/-- The I forms of R74: arithmetic on the immediate sign-extended, logic and shifts on it zero-extended (R55). -/
def integerI (c : Core) (f : IForm) : List (Instr × Nat × Nat × Bool) :=
  let x := c.rs f.sa.toNat
  let y := f.imm.toInt
  let u := f.imm.toNat
  let n := u % 64
  [ (.addI f, 1, wrapNat 64 (x.toInt + y), false), (.subI f, 1, wrapNat 64 (x.toInt - y), false),
    (.mulI f, 1, wrapNat 64 (x.toInt * y), false), (.mulhI f, 1, wrapNat 64 (x.toInt * y / 2 ^ 64), false),
    (.divI f, 18, if u = 0 then 2 ^ 64 - 1 else wrapNat 64 (x.toInt.tdiv y), u == 0),
    (.remI f, 18, if u = 0 then x.toNat else wrapNat 64 (x.toInt - x.toInt.tdiv y * y), u == 0),
    (.andI f, 1, x.toNat &&& u, false), (.orI f, 1, x.toNat ||| u, false), (.xorI f, 1, x.toNat ^^^ u, false),
    (.andnI f, 1, x.toNat &&& (2 ^ 64 - 1 - u), false), (.shlI f, 1, x.toNat * 2 ^ n % 2 ^ 64, false),
    (.shrI f, 1, x.toNat / 2 ^ n, false), (.sraI f, 1, wrapNat 64 (x.toInt / 2 ^ n), false),
    (.rotI f, 1, (x.toNat / 2 ^ n + x.toNat * 2 ^ (64 - n)) % 2 ^ 64, false),
    (.minI f, 1, if x.toInt ≤ y then x.toNat else wrapNat 64 y, false),
    (.maxI f, 1, if x.toInt ≤ y then wrapNat 64 y else x.toNat, false),
    (.movi f, 1, wrapNat 64 y, false), (.movhi f, 1, u * 2 ^ 32 + (c.rs f.sd.toNat).toNat % 2 ^ 32, false) ]

/-- The binary32 operations of R78 with a result in s[SD]. -/
def floatR (c : Core) (f : RForm) : List (Instr × Nat × Flags) :=
  let cx := (c.rs f.sa.toNat).toNat % 2 ^ 32
  let cy := (c.rs f.sb.toNat).toNat % 2 ^ 32
  let x := shF32.decodeIeee cx
  let y := shF32.decodeIeee cy
  let d := shF32.decodeIeee ((c.rs f.sd.toNat).toNat % 2 ^ 32)
  let rz := f.fn.getLsbD 0
  let nan := x.isNan || y.isNan
  let sig : Flags := { nv := x.signalling || y.signalling }
  let signed := f.fn.getLsbD 0
  let src := c.rs f.sa.toNat
  let lo : Int := if signed then -2 ^ 63 else 0
  let hi : Int := if signed then 2 ^ 63 - 1 else 2 ^ 64 - 1
  let n : Int × Bool := match x with | .fin neg m e => roundInt (f.fn.getLsbD 1) neg m e | _ => (0, false)
  [ (.fadd f, shF32.round rz (x.add y)), (.fmul f, shF32.round rz (x.mul y)), (.ffma f, shF32.round rz (x.fma y d)),
    (.fmin f, if nan then (0x7FC00000, sig) else shF32.round false (if y.lessTotal x then y else x, false)),
    (.fmax f, if nan then (0x7FC00000, sig) else shF32.round false (if x.lessTotal y then y else x, false)),
    (.cvtif f, shF32.round (f.fn.getLsbD 1) (.fin (signed && decide (src.toInt < 0)) (if signed then src.toInt.natAbs else src.toNat) 0, false)),
    (.cvtfi f, match x with
      | .nan _ => (0, { nv := true })
      | .inf neg => (wrapNat 64 (if neg then lo else hi), { nv := true })
      | .fin _ _ _ => if n.1 < lo then (wrapNat 64 lo, { nv := true }) else if hi < n.1 then (wrapNat 64 hi, { nv := true })
          else (wrapNat 64 n.1, { nx := n.2 })) ]

/-- The offset of R80: (OFF + sext(IMM[23:0])) mod 2^24. -/
def accessOff (c : Core) (f : IForm) : Nat :=
  (((aOff (c.ra f.sa.toNat) : Int) + (f.imm.setWidth 24).toInt) % 2 ^ 24).toNat

/-! ## Vector operands -/

/-- The lanes that act (R98). -/
def acting (c : Core) (f : VForm) : List Nat :=
  (List.range 128).filter fun l => f.cm.getLsbD (l / 16) && (c.rq f.qg.toNat).getLsbD l

/-- The lanes of the enabled courses. -/
def inCourses (f : VForm) : List Nat := (List.range 128).filter fun l => f.cm.getLsbD (l / 16)

/-- The operation's result lands in the lanes `ls` of v[VD] after `lat` cc; its flags are the union over those lanes. -/
def LanesLand (i : Instr) (s : State) (f : VForm) (lat : Nat) (ls : List Nat) (g : Nat → W32 × Flags) : Prop :=
  Queues i s (vslot f.unit) lat [.v f.vd.toNat (ls.map fun l => (l, (g l).1))] (Flags.join (ls.map fun l => (g l).2))

/-- The width of a type's elements (R99). -/
def bitsOf (ty : Nat) : Nat := if ty < 3 then 32 else if ty < 6 then 16 else 8

/-- A lane computed element by element from the elements of v[VA], v[VB] and the old v[VD], with the union of the flags. -/
def elementwise (c : Core) (f : VForm) (op : Nat → Nat → Nat → Nat × Flags) (l : Nat) : W32 × Flags :=
  let w := bitsOf f.ty.toNat
  let e (r i : Nat) : Nat := (c.rv r l).toNat / 2 ^ (w * i) % 2 ^ w
  mapElems w (32 / w) fun i => op (e f.va.toNat i) (e f.vb.toNat i) (e f.vd.toNat i)

/-- An element of an integer type as an integer: signed but for n32. -/
def asInt (ty x : Nat) : Int :=
  let w := bitsOf ty
  let u := x % 2 ^ w
  if ty = 2 ∨ u < 2 ^ (w - 1) then u else (u : Int) - 2 ^ w

/-- An integer result in a type: modulo 2^32 for i32 and n32; saturated, with SAT, for i16 and i8 (R104). -/
def fitInt (ty : Nat) (r : Int) : Nat × Flags :=
  let w := bitsOf ty
  if ty < 3 then (wrapNat 32 r, {})
  else (wrapNat w (max (-2 ^ (w - 1)) (min (2 ^ (w - 1) - 1) r)), { sat := decide (r < -2 ^ (w - 1)) || decide (2 ^ (w - 1) ≤ r) })

/-- The format of a float type (R99). -/
def floatOf (ty : Nat) : Shape := if ty = 0 then shF32 else if ty = 3 then shBf16 else shF16

/-- The R forms whose guard is p[PG] (R47). -/
def guardedR : List (RForm → Instr) :=
  [.add, .sub, .mul, .mulh, .div, .rem, .and, .or, .xor, .andn, .shl, .shr, .sra, .rot, .min, .max, .clz, .popc, .sel, .cmp, .awr, .ard,
   .ainc, .fadd, .fmul, .ffma, .fmin, .fmax, .fcmp, .cvtif, .cvtfi, .hmov, .hpin, .hunpin, .hnull, .ret, .halt, .tret, .yield, .twait,
   .ttest, .sleept, .tprom, .waitl, .waitr, .ftld, .kest]

/-- The I forms whose guard is p[PG]. -/
def guardedI : List (IForm → Instr) :=
  [.addI, .subI, .mulI, .mulhI, .divI, .remI, .andI, .orI, .xorI, .andnI, .shlI, .shrI, .sraI, .rotI, .minI, .maxI, .aincI, .movi, .movhi,
   .lds, .sts, .hld, .hst, .loop, .trap, .getsr, .setsr, .ftset, .stepadv]

end Sys2Proof.Claims

open Sys2Proof Sys2Proof.Machine Sys2Proof.Claims Sys2Proof.Safety

/-! ## The S slot -/

/-- R47, R72: an S-slot operation whose guard is false has no effect. -/
def Obligations.FalseGuardHasNoEffect : Prop :=
  (∀ mk ∈ guardedR, ∀ (f : RForm) (s : State), s.core.rp f.pg.toNat = false → exec (mk f) s = .next s) ∧
  (∀ mk ∈ guardedI, ∀ (f : IForm) (s : State), s.core.rp f.pg.toNat = false → exec (mk f) s = .next s) ∧
  (∀ mk ∈ ([.br, .call] : List (BForm → Instr)), ∀ (f : BForm) (s : State), s.core.rp f.pg.toNat = f.ps → exec (mk f) s = .next s)

/-- R74, R72: the integer R forms. -/
def Obligations.IntegerRegisterFormsGiveTheirResults : Prop :=
  ∀ (f : RForm) (s : State), s.core.rp f.pg.toNat = true → ∀ row ∈ integerR s.core f,
    row.2.2.1 < 2 ^ 64 ∧
      Queues row.1 s .s row.2.1 [.s f.sd.toNat (BitVec.ofNat 64 row.2.2.1)] { dz := row.2.2.2 }

/-- R74, R77, R72: the integer I forms, MOVI and MOVHI. -/
def Obligations.IntegerImmediateFormsGiveTheirResults : Prop :=
  ∀ (f : IForm) (s : State), s.core.rp f.pg.toNat = true → ∀ row ∈ integerI s.core f,
    row.2.2.1 < 2 ^ 64 ∧
      Queues row.1 s .s row.2.1 [.s f.sd.toNat (BitVec.ofNat 64 row.2.2.1)] { dz := row.2.2.2 }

__________

Among the entries above, the lines between the ones containing "(.cvtif f, shF32.round" and "let w := bitsOf f.ty.toNat", inclusive, are to be transcribed exactly. No other line is to be given.

### Problem solution
    (.cvtif f, shF32.round (f.fn.getLsbD 1) (.fin (signed && decide (src.toInt < 0)) (if signed then src.toInt.natAbs else src.toNat) 0, false)),
    (.cvtfi f, match x with
      | .nan _ => (0, { nv := true })
      | .inf neg => (wrapNat 64 (if neg then lo else hi), { nv := true })
      | .fin _ _ _ => if n.1 < lo then (wrapNat 64 lo, { nv := true }) else if hi < n.1 then (wrapNat 64 hi, { nv := true })
          else (wrapNat 64 n.1, { nx := n.2 })) ]

/-- The offset of R80: (OFF + sext(IMM[23:0])) mod 2^24. -/
def accessOff (c : Core) (f : IForm) : Nat :=
  (((aOff (c.ra f.sa.toNat) : Int) + (f.imm.setWidth 24).toInt) % 2 ^ 24).toNat

/-! ## Vector operands -/

/-- The lanes that act (R98). -/
def acting (c : Core) (f : VForm) : List Nat :=
  (List.range 128).filter fun l => f.cm.getLsbD (l / 16) && (c.rq f.qg.toNat).getLsbD l

/-- The lanes of the enabled courses. -/
def inCourses (f : VForm) : List Nat := (List.range 128).filter fun l => f.cm.getLsbD (l / 16)

/-- The operation's result lands in the lanes `ls` of v[VD] after `lat` cc; its flags are the union over those lanes. -/
def LanesLand (i : Instr) (s : State) (f : VForm) (lat : Nat) (ls : List Nat) (g : Nat → W32 × Flags) : Prop :=
  Queues i s (vslot f.unit) lat [.v f.vd.toNat (ls.map fun l => (l, (g l).1))] (Flags.join (ls.map fun l => (g l).2))

/-- The width of a type's elements (R99). -/
def bitsOf (ty : Nat) : Nat := if ty < 3 then 32 else if ty < 6 then 16 else 8

/-- A lane computed element by element from the elements of v[VA], v[VB] and the old v[VD], with the union of the flags. -/
def elementwise (c : Core) (f : VForm) (op : Nat → Nat → Nat → Nat × Flags) (l : Nat) : W32 × Flags :=
  let w := bitsOf f.ty.toNat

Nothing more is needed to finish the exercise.